Molly has never been in past knee level!!! 

xxx


----------



## wilfiboy (Sep 18, 2010)

Great pictures they did really well, I would have been bricking it...I'm like neurotic mum when mine are near deep water I hate it lol ....don't mind a trickling stream or a babbling brook ...I just don't want to go in after them


----------



## dmgalley (Aug 19, 2012)

What brave water babies!! 

Sent from my SGH-T989 using Tapatalk 2


----------



## Marzi (Sep 17, 2012)

How lovely for them, Savannah particulalry looks as if she had the very best time! And lucky you with that delightful aroma of river dog you must have had in the car on the way home 

Is Savannah's leg all better now, no more recurring limp.


----------



## Tinman (Apr 23, 2013)

What a fab idea to have the line on the. And very safe, 
They look like their having a great time.
Ralph swam properly for the first time last weekend, proper doggy paddle, ruby is still at the paddling stage!!
The only problem with cockapoos swimming is they seem to retain water and stay wet for ages! X


----------



## dio.ren (Jan 18, 2013)

So cute bet they had a great time!


----------



## arlo (Mar 11, 2013)

Tinman said:


> What a fab idea to have the line on the. And very safe,
> They look like their having a great time.
> Ralph swam properly for the first time last weekend, proper doggy paddle, ruby is still at the paddling stage!!
> The only problem with cockapoos swimming is they seem to retain water and stay wet for ages!

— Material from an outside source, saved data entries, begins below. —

/-- An access performed at home (R67, R106, R112 to R114): the home recalls what stands against it first, and accesses that wait are taken in arrival
order (R192). The holder of a piece makes no directory lookup for what its piece lets it do. A scalar store whose tile's L1 alone holds the granule
clean is performed beside that copy (R68). -/
def homeReach (s : State) (w : Who) (gk : Nat) (k : AccKind) : Reach :=
  let wr := wantsWrite k
  if s.fenced.contains w.tile then .wait s
  else if (stackOf s (granStack gk)).stopped then .wait s
  else if (mfind s.txns gk).isSome then turn s w gk
  else match clash s gk wr w.tile w.unit w.ev with
    | .trap => .err s cRSVC 0
    | .held s => .wait s
    | .free =>
      if !regionOk s w.part gk then refusedReach s w gk k
      else if ownPiece s w gk wr then .home s
      else match dirOf s gk with
      | none => .home s
      | some d =>
        if (vote d).isNone then .wait (machineCheck s (granStack gk))
        else if d.bad then turn (recallBad s gk d) w gk
        else if isHostGran gk && ownp d != w.part then turn (recallAll s gk) w gk
        else if !wr then (if d.owned then turn (recallShared s gk) w gk else .home s)
        else if w.l1 && !d.coarse && d.ptrs == [w.tile] && l1Own s w.tile gk && !lineShows s w.tile gk
            && (match copyOf s w.tile gk with | some c => c.st == .s || c.st == .e | none => false) then .home s
        else turn (recallAll s gk) w gk

/-- A fill of a line fetches its other granule too (R65, R74). -/
def fillRest (s : State) (p a l addr gk : Nat) : State :=
  (lineGrans l addr).foldl (fun s g => if g != gk && regionOk s p g then request s p a g false none else s) s

/-- The line of a CACHE slot that an access meets: in the new placement, or, during a migration, in the old one (R79). -/
def cacheLine (s : State) (p : Nat) (x : Piece) : Option (Nat × Line × Bool) :=
  let sl := slotOf s p x.vcid
  let r := slotRec sl
  let addr := x.pk / recLine r
  match heldLine s (recLine r) sl (waysOf r x.pk) addr (if sl.st == .migrating then some true else none) with
  | some (loc, y) => some (loc, y, false)
  | none =>
    (if sl.st == .migrating then heldLine s (recLine r) sl (waysOf sl.recd x.pk) addr (some false) else none).map fun (loc, y) => (loc, y, true)

/-- The other half of the granule of a piece, where lines are 64 bytes. -/
def otherHalf (x : Piece) : Piece := let o := x.pk % 128; { x with pk := x.pk - o + (if o < 64 then 64 else 0), n := 64 }
/-- A way that may take the line of a piece: in a bank whose tile runs the partition, and, where the cache holds the other half of the granule, in a bank
of the agent that holds it, since the cache is one agent for the granule (R65). -/
def fillWays (s : State) (p : Nat) (x : Piece) : List Nat :=
  let r := slotRec (slotOf s p x.vcid)
  let mate := if recLine r == 64 then (cacheLine s p (otherHalf x)).map fun y => agentOfLoc y.1 else none
  (waysOf r x.pk).filter fun n => !away s p (agentOfLoc n) && (mate.isNone || mate == some (agentOfLoc n))
/-- A miss in a CACHE slot that allocates (R62, R66): the line takes a way, and its granules are fetched. With no way that may take it the access is served
from home. -/
def fillReach (s : State) (w : Who) (x : Piece) (k : AccKind) (moved : Bool) : Reach :=
  let v := x.vcid
  let gk := x.pk / 128
  let sl := slotOf s w.part v
  let l := recLine (slotRec sl)
  let addr := x.pk / l
  let locs := fillWays s w.part x
  if locs.isEmpty then homeReach s w gk k
  else match fillWay s w.part v l locs moved with
    | none => .wait s
    | some (s, loc) =>
      let s := newLine s w.part v loc addr (sl.st == .migrating)
      agentReach (fillRest s w.part (agentOfLoc loc) l addr gk) w (agentOfLoc loc) gk k

/-- Access to a CACHE slot (R62, R66, R79). -/
def cacheReach (s : State) (w : Who) (x : Piece) (k : AccKind) : Reach :=
  let v := x.vcid
  let gk := x.pk / 128
  let sl := slotOf s w.part v
  let r := slotRec sl
  let l := recLine r
  let passes := wantsWrite k && (recPolicy r == 1 || recPolicy r == 2)
  match cacheLine s w.part x with
  | some (loc, y, old) =>
    if y.mv.isSome then .wait s
    else if away s w.part (agentOfLoc loc) then homeReach s w gk k
    else if !old then
      if passes && !copyLive s (agentOfLoc loc) gk then homeReach s w gk k else agentReach s w (agentOfLoc loc) gk k
    else if !wantsWrite k then agentReach s w (agentOfLoc loc) gk k
    else if !lineStable s l loc y then .wait s
    else if atHome sl loc y || (movePlace s w.part v loc y).isSome then .wait (moveLine s w.part v loc y)
    else
      let s := evictLine s w.part v loc
      if passes then homeReach s w gk k else fillReach s w x k true
  | none => if passes then homeReach s w gk k else fillReach s w x k false

/-- The 64-byte blocks of its line that a piece lies in. -/
def pieceBlocks (l : Nat) (x : Piece) : List Nat :=
  (List.range ((x.pk % l + x.n - 1) / 64 - x.pk % l / 64 + 1)).map fun j => x.pk % l / 64 + j
/-- A block of the piece is claimed by a copy other than the one that makes the access (R74, R75). -/
def claimed (w : Who) (y : Line) (bs : List Nat) : Bool :=
  bs.any fun b => y.cb.toNat / 2 ^ b % 2 == 1 && !(w.unit == 8 && y.jobs.contains (b, w.job))

/-- Access to a STASH slot (R72 to R76): a claimed block waits; another line's tag is evicted; an absent block is a first touch, which fetches the whole
line, and LB is set on the blocks of a granule as it arrives. -/
def stashReach (s : State) (w : Who) (x : Piece) (k : AccKind) : Reach :=
  let v := x.vcid
  let gk := x.pk / 128
  let sl := slotOf s w.part v
  let r := slotRec sl
  let l := recLine r
  let addr := x.pk / l
  let loc := stashLoc r x.va
  let a := agentOfLoc loc
  let touch (s : State) : Reach :=
    match agentReach s w a gk k with
    | .copy s a => .copy (landBits s a gk) a
    | .wait s => .wait (fillRest s w.part a l addr gk)
    | r => r
  match mfind sl.lines loc with
  | some y =>
    if y.addr == addr && claimed w y (pieceBlocks l x) then .wait s
    else if away s w.part a then homeReach s w gk k
    else if y.addr == addr then touch s
    else if lineStable s l loc y then .wait (evictLine s w.part v loc)
    else .wait s
  | none =>
    if away s w.part a then homeReach s w gk k
    else touch (newLine s w.part v loc addr false)
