/-- A load of an IO word: counter space, host CXL.io space, or the router window; any other control space answers with an error (R430). -/
def ioLoad (s : State) (p : Nat) (x : Piece) : Acc :=
  if 2 ^ 52 ≤ x.pk then .ok s (homeBytes s x.pk x.n)
  else if isCounterSpace x.pk then .ok s (leBytes 8 (counter s (counterOf x.pk).1 (counterOf x.pk).2).toNat)
  else if inRouterWindow x.pk && x.n == 8 then .ok s (leBytes 8 (rtRead s (x.pk - 0x40000000000)).toNat)
  else .err (logIo s p x.pk) cPROT 4

/-- A store of an IO word; in the counting window it adds 1 (R31). -/
def ioStore (s : State) (t p : Nat) (x : Piece) (bs : List Byte) : Acc :=
  if 2 ^ 52 ≤ x.pk then .ok (putHome s x.pk bs) []
  else if isCounterSpace x.pk then .ok (sendRaise s t (counterOf x.pk).1 (counterOf x.pk).2 1) []
  else if inRouterWindow x.pk && x.n == 8 then
    match rtWrite s t p (x.pk - 0x40000000000) (BitVec.ofNat 64 (leNat bs)) with
    | (s, true) => .ok s []
    | (s, false) => .err s cPROT 4
  else .err (logIo s p x.pk) cPROT 4

/-- The stack, or 4 for the host, of the place that would perform a reduction of a piece (R106, R144). -/
def placeStack (s : State) (p : Nat) (x : Piece) : Nat :=
  let home := if 2 ^ 52 ≤ x.pk then 4 else homeStack x.pk
  let of' (loc : Nat) : Nat := let a := agentOfLoc loc; if a < 512 then a / 128 else (a - 512) / 16
  let sl := slotOf s p x.vcid
  let r := slotRec sl
  if servedHome sl then home
  else if recKind r == 1 then of' (stashLoc r x.va)
  else match findLine sl (waysOf r x.pk) (x.pk / recLine r) none with
    | some (loc, _) => of' loc
    | none => if recPolicy r == 1 || recPolicy r == 2 then home else of' ((waysOf r x.pk).headD 0)

/-- The class 3 circuit of an engine's write of partition p ends where the write is performed (R166). -/
def writeCircuit (s : State) (p : Nat) (x : Piece) : Nat := 3 * 1024 + (let st := placeStack s p x; if st == 4 then 8 else 4 + st)

/-! ## Order (R135, R139 to R143, R150) -/

def overlap (xs ys : List Piece) : Bool :=
  xs.any fun x => ys.any fun y => decide (x.pk < y.pk + y.n) && decide (y.pk < x.pk + x.n)
/-- Bytes of the line, of one granule or two, that an access of partition p to the piece meets (R65). -/
def lineSpan (s : State) (p : Nat) (x : Piece) : Nat := 128 * (lineMates s p x).length
/-- Two accesses of partition p meet one line (R70). -/
def sameLine (s : State) (p : Nat) (xs ys : List Piece) : Bool := xs.any fun x => ys.any fun y => x.pk / lineSpan s p x == y.pk / lineSpan s p x
/-- The partition that hart h runs for. -/
def hartPart (s : State) (h : Nat) : Nat := (tilePart s (h / 16)).getD 0
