/-- VCVTH and VCVTD on one element: from the types at the source and destination widths, or as integers with I = 1. -/
def cvElem (x : VW) (c : VC) (dw r i : Nat) : Nat × Nat :=
  let v := c.el x.a r i
  let f := x.b.toNat
  if f / 8 % 2 == 1 then ((if dw < c.ew || f / 16 % 2 == 1 then v else ofInt dw (toSigned c.ew v)) % 2 ^ dw, 0)
  else match c.ty c.ew c.fsel, c.ty dw (f % 8) with
    | some st, some dt =>
      let (y, fl) := c.value st (c.scale x.a r i) v
      let (b, g) := c.round dt y
      (b, fl ||| g)
    | _, _ => (0, 0)

/-- VCVTH: element i of source row 2r + k goes to position k × V + i of row r. -/
def vcvthRes (x : VW) (c : VC) : VRes :=
  let dw := c.ew / 2
  .elems dw ((List.range (2 * c.rows)).flatMap fun r => ((List.range c.vl).filter fun i => c.act x.k r i).map fun i =>
    let (v, fl) := cvElem x c dw r i; ⟨r / 2, r % 2 * c.cap c.ew + i, v, fl⟩)
/-- VCVTD: element i of row r goes to position i mod (V/2) of row 2r + i div (V/2). -/
def vcvtdRes (x : VW) (c : VC) : VRes :=
  let dw := c.ew * 2
  let half := c.cap c.ew / 2
  .elems dw ((List.range c.rows).flatMap fun r => ((List.range c.vl).filter fun i => c.act x.k r i).map fun i =>
    let (v, fl) := cvElem x c dw r i; ⟨2 * r + i / half, i % half, v, fl⟩)

/-- VCVT8 and VCVTS (R308, R229): a block's scale from its active inputs, and its codes. NV for a signalling input of a block without a scale is VCVT8's
alone: VCVTS, which converts no element, sets no flag (notes/assumptions/43.md). -/
def vcvt8Block (x : VW) (c : VC) (f : Word) (blk : Nat) : List Elt × Nat × Nat :=
  let v32 := rowBytes c.l / 4
  let js := (List.range c.bl).map (blk * c.bl + ·)
  let src (j : Nat) : Fp := fp32.get c.ftzi (vElem c.t c.l x.a.toNat (j / v32) 32 (j % v32))
  let ins := (js.filter fun j => decide (j < c.vl) && c.act x.k 0 j && !c.pad j).map src
  let s := blockScale f c.ctab ins
  let codes := (js.filter fun j => decide (j < c.vl) && c.act x.k 0 j).map fun j =>
    if s == 255 then (⟨0, j, 0, 0⟩ : Elt)
    else let (b, fl) := narrowPut f c.ctab c.mode ((src j).scale (127 - s)); ⟨0, j, b, fl⟩
  (codes, s, if s == 255 && ins.any (·.snan == 1) then 1 else 0)

def vcvt8Res (x : VW) (c : VC) (codes : Bool) : VRes :=
  match c.ty c.ew c.fsel with
  | some (.narrow f) =>
    let bs := (List.range ((c.vl + c.bl - 1) / c.bl)).map fun b => (b, vcvt8Block x c f b)
    { w := c.ew, xs := if codes then bs.flatMap (·.2.1) else [], ms := [], side := bs.map fun (b, y) => (0, b, y.2.1), g := none
      fl := if codes then bs.foldl (fun a y => a ||| y.2.2.2) 0 else 0 }
  | _ => .elems c.ew []

def vcvtRes (x : VW) (c : VC) : VRes :=
  match x.f with
  | 0 => vcvthRes x c
  | 1 => vcvtdRes x c
  | 2 => match c.ff with
    | some f => c.each x.k fun r i =>
        f.put c.mode c.ftzo (intFp (if x.b.toNat / 16 == 1 then (c.el x.a r i : Int) else toSigned c.ew (c.el x.a r i)))
    | none => .elems c.ew []
  | 3 => match c.ff with
    | some f => c.each x.k fun r i =>
        let u := x.b.toNat / 16 == 1
        let lo : Int := if u then 0 else -(2 ^ (c.ew - 1) : Int)
        let hi : Int := if u then 2 ^ c.ew - 1 else 2 ^ (c.ew - 1) - 1
        let (v, fl) := fpToInt c.mode (f.get c.ftzi (c.el x.a r i)) lo hi
        (ofInt c.ew v, fl)
    | none => .elems c.ew []
  | 4 => vcvt8Res x c true
  | _ => vcvt8Res x c false

/-! ## Moves (R309) and database primitives (R317 to R321) -/

def vmovRes (x : VW) (c : VC) (ga gb : Word) : VRes :=
  match x.f with
  | 0 => c.each x.k fun r i => (c.el x.a r i, 0)
  | 1 => c.each x.k fun _ _ => (ga.toNat % 2 ^ c.ew, 0)
  | 2 =>
    let v := if gb.toNat < c.vl then c.el x.a 0 gb.toNat else c.fill % 2 ^ c.ew
    .greg (if c.fsel == 0 then sext c.ew v else BitVec.ofNat 64 v)
  | 3 => .elems c.ew (if gb.toNat < c.vl && c.act x.k 0 gb.toNat then [⟨0, gb.toNat, ga.toNat % 2 ^ c.ew, 0⟩] else [])
  | 4 => .elems c.ew (c.sweep.map fun (r, i) => ⟨r, i, if c.act x.k r i then c.el x.a r i else c.el x.b r i, 0⟩)
  | _ => .elems c.ew (c.sweep.map fun (r, i) => ⟨r, i, ((List.range i).filter fun j => c.act x.k r j).length % 2 ^ c.ew, 0⟩)

/-- StrCmp over the bytes of two chunk rows: −1, +1, or none where they are equal (R320). -/
def strCmp (l : List (Nat × Nat)) : Option Bool :=
  match l with
  | [] => none
  | (x, y) :: r => if x == y then strCmp r else some (x < y)

def vstrcmpRes (x : VW) (c : VC) : VRes :=
  let pos := (List.range c.vl).filter fun i => c.act x.k 0 i
  let cmp (i : Nat) : Option Bool := strCmp ((List.range c.rows).flatMap fun r => (List.range 8).map fun k =>
    (c.el x.a r i / 256 ^ k % 256, c.el x.b r i / 256 ^ k % 256))
  { w := c.ew, xs := pos.map fun i => ⟨0, i, match cmp i with | none => 0 | some true => 2 ^ 64 - 1 | some false => 1, 0⟩
    ms := if x.k == 0 then [] else (pos.filter fun i => (cmp i).isSome).map fun i => (0, i, false)
    side := [], g := none, fl := 0 }

def vstrhashRes (x : VW) (c : VC) : VRes :=
  .elems c.ew (((List.range c.vl).filter fun i => c.act x.k 0 i).map fun i =>
    let n := c.el x.b 0 i / 2 ^ 40
    let h := (List.range c.rows).foldl (fun h r =>
      if 8 * (bits c.vrs 20 0 + r) < n then hmix64 (BitVec.ofNat 64 (c.el x.a r i)) h else h) (BitVec.ofNat 64 (c.el x.d 0 i))
    ⟨0, i, h.toNat, 0⟩)

def vdbRes (x : VW) (c : VC) (gb : Word) : VRes :=
  match x.f with
  | 0 => c.each x.k fun r i => ((hmix64 (BitVec.ofNat 64 (c.el x.a r i)) (BitVec.ofNat 64 (c.el x.b r i))).toNat % 2 ^ c.ew, 0)
  | 1 => c.each x.k fun r i => (c.el x.a r i * gb.toNat / 2 ^ c.ew, 0)
  | 2 => c.each x.k fun r i =>
      (if c.pad i then 0 else ((List.range i).filter fun j => c.act x.k r j && !c.pad j && c.el x.a r j == c.el x.a r i).length % 2 ^ c.ew, 0)
  | 3 => vstrcmpRes x c
  | _ => vstrhashRes x c

/-- The result of a vector instruction that makes no memory access. -/
def vecRes (x : VW) (c : VC) (ga gb : Word) : VRes :=
  match x.maj with
  | 0x21 => vintRes x c gb
  | 0x22 => match c.ff with | some f => vfpRes x c gb f | none => .elems c.ew []
  | 0x23 => match c.ff with | some f => vsfuRes x c f | none => .elems c.ew []
  | 0x24 => vcmpRes x c gb
  | 0x25 => vmaskRes x c
  | 0x26 => vpermRes x c gb
  | 0x27 => vredRes x c
  | 0x28 => vcvtRes x c
  | 0x29 => vmovRes x c ga gb
  | _ => vdbRes x c gb

end Sys2Proof.Machine
end

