-- ==== Sys2Proof/Machine/MemInstr.lean ====
section
/-! DEFINITION. The scalar memory, ordering, waiting, barrier and cache-maintenance instructions (R273 to R285), and the steps of the units that
complete them: the store buffer, the merge buffer, joins and monitors (R137, R145, R157, R167, R279). -/

namespace Sys2Proof.Machine
open Sys2Proof

/-! ## Shapes -/

/-- The agents whose copies the tile's L1 shows of every piece, if it holds them all (R68). -/
def l1Holds (s : State) (xs : List Piece) : Bool := xs.all fun x => !x.io && (l1Find s (curTile s) (x.pk / 128)).isSome
/-- The bytes of a hit, or none where the line is poisoned. -/
def l1Bytes (s : State) (xs : List Piece) : Option (List Byte) :=
  match xs with
  | [] => some []
  | x :: r =>
    match (l1Find s (curTile s) (x.pk / 128)).bind fun a => copyOf s a (x.pk / 128) with
    | some c => if c.psn then none else (l1Bytes s r).map (copyBytes c x ++ ·)
    | none => none

/-- LD and the LDST.O load (R273, R275): a hit in the L1 writes rd at once; otherwise rd is empty until the data return. -/
def loadOp (srcs : List (BitVec 5 × Bool)) (d : BitVec 5) (z : BitVec 2) (u : Bool) (va : Word) (ldsto acq : Bool) (s : State) :
    Host.Outcome State Fault Refusal :=
  finish1 s (withRegs s srcs (some d) fun _ =>
    let n := 2 ^ z.toNat
    if ldsto && va.toNat % n != 0 then trapR s cMISALIGN va
    else match rangeOf s (curTile s) (curPart s) va n .read (curH s).sup .scalar with
      | .fault s c sb a => .stop s (.trap c sb a)
      | .ok s xs =>
        let o := scalarOrd s acq false (ldsto || xs.any (·.io))
        let dest := Dest.g (gkey (curH s).sup d) n !u
        let p : Pend := { id := s.nextId, hart := s.cur, op := none, pieces := xs, va, dest, chk := false, ord := o }
        let k := popSrcs s srcs
        if l1Holds s xs && !pendHeld s p then
          match l1Bytes s xs with
          | none => trapR s cPOISON va
          | some bs =>
            let v := leNat (patch (forwarded s s.cur s.nextId xs) bs)
            .ok (setG k d (if u then BitVec.ofNat 64 v else sext (8 * n) v))
        else .ok (issuePend (emptyG k d) none xs va dest false o))

/-- ST and the LDST.O store (R273, R275): the bytes enter the store buffer. A store in the counting window is a release (R135, R159). -/
def storeOp (r a : BitVec 5) (z : BitVec 2) (t : Bool) (va : Word) (ldsto rel : Bool) (s : State) : Host.Outcome State Fault Refusal :=
  finish1 s (withRegs s [(a, t), (r, t)] none fun _ =>
    let n := 2 ^ z.toNat
    if ldsto && va.toNat % n != 0 then trapR s cMISALIGN va
    else match rangeOf s (curTile s) (curPart s) va n .write (curH s).sup .scalar with
      | .fault s c sb a => .stop s (.trap c sb a)
      | .ok s xs =>
        let rel := rel || xs.any fun x => x.io && isCounterSpace x.pk
        let v := (gVal s r).toNat % 2 ^ (8 * n)
        let k := popSrcs s [(a, t), (r, t)]
        let k := if rel then flushHart k s.cur else k
        .ok (putEntry k (.write (leBytes n v)) xs va (scalarOrd s false rel (ldsto || xs.any (·.io))) false))

/-- An AMO of function f (R276): one read-modify-write in flight, rd empty until the old value is there. -/
def amoOp (f : Nat) (d a b : BitVec 5) (z : Bool) (e : BitVec 2) (t : Bool) (s : State) : Host.Outcome State Fault Refusal :=
  let srcs := if f == 1 then [(a, t), (b, t), (d, false)] else [(a, t), (b, t)]
  finish1 s (withRegs s srcs (some d) fun _ =>
    let n := if z then 8 else 4
    let va := gVal s a
    if va.toNat % n != 0 then trapR s cMISALIGN va
    else match rangeOf s (curTile s) (curPart s) va n .amo (curH s).sup .none with
      | .fault s c sb a => .stop s (.trap c sb a)
      | .ok s xs =>
        let rel := 2 ≤ e.toNat
        let o := scalarOrd s (e.toNat % 2 == 1) rel false
        let k := emptyG (popSrcs s srcs) d
        let k := if rel then flushHart k s.cur else k
        .ok (issuePend k (some (.rmw f z (gVal s b) (gVal s d))) xs va (.g (gkey (curH s).sup d) n (!z && f != 10)) false o))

X


Savannah kept rubbing against me to dry! After being in the car just over an hour, when we got home they were completely dry.

Twice my OH pulled Savannah in twice but through him panicking not her! There was no coaxing her she was straight in. Glad Ralph enjoyed his first swim, Ruby probably thinks he's mad


----------



## arlo (Mar 11, 2013)

Marzi said:


> How lovely for them, Savannah particulalry looks as if she had the very best time! And lucky you with that delightful aroma of river dog you must have had in the car on the way home
> 
> Is Savannah's leg all better now, no more recurring limp.


They didn't actually smell to bad, we took for a paddle after where the water was running quite clean.

Thankfully Savannahs leg seems fine. 

It was your inspiring photos that made me arrange the trip, so thank you, but couldn't believe we couldn't get on beach!


----------



## Tinman (Apr 23, 2013)

arlo said:


> They didn't actually smell to bad, we took for a paddle after where the water was running quite clean.
> 
> Thankfully Savannahs leg seems fine.
> 
> It was your inspiring photos that made me arrange the trip, so thank you, but couldn't believe we couldn't get on beach!


Where abouts in Wales are you?
We are in north Wales conwy most weekends and they have a fab beach with no dog restrictions, I know a lot of the beaches don't have dogs between may & September.
Also went to one in Anglesey - which had a designated side for dog owners,


----------



## arlo (Mar 11, 2013)

Tinman said:


> Where abouts in Wales are you?
> We are in north Wales conwy most weekends and they have a fab beach with no dog restrictions, I know a lot of the beaches don't have dogs between may & September.
> Also went to one in Anglesey - which had a designated side for dog owners,


We are in South Wales, there are some beautiful dog friendly beaches in West Wales where we used to have the caravan, hoping maybe to go for a couple of nights later in the year. Ralph and Ruby must love your weekends away


----------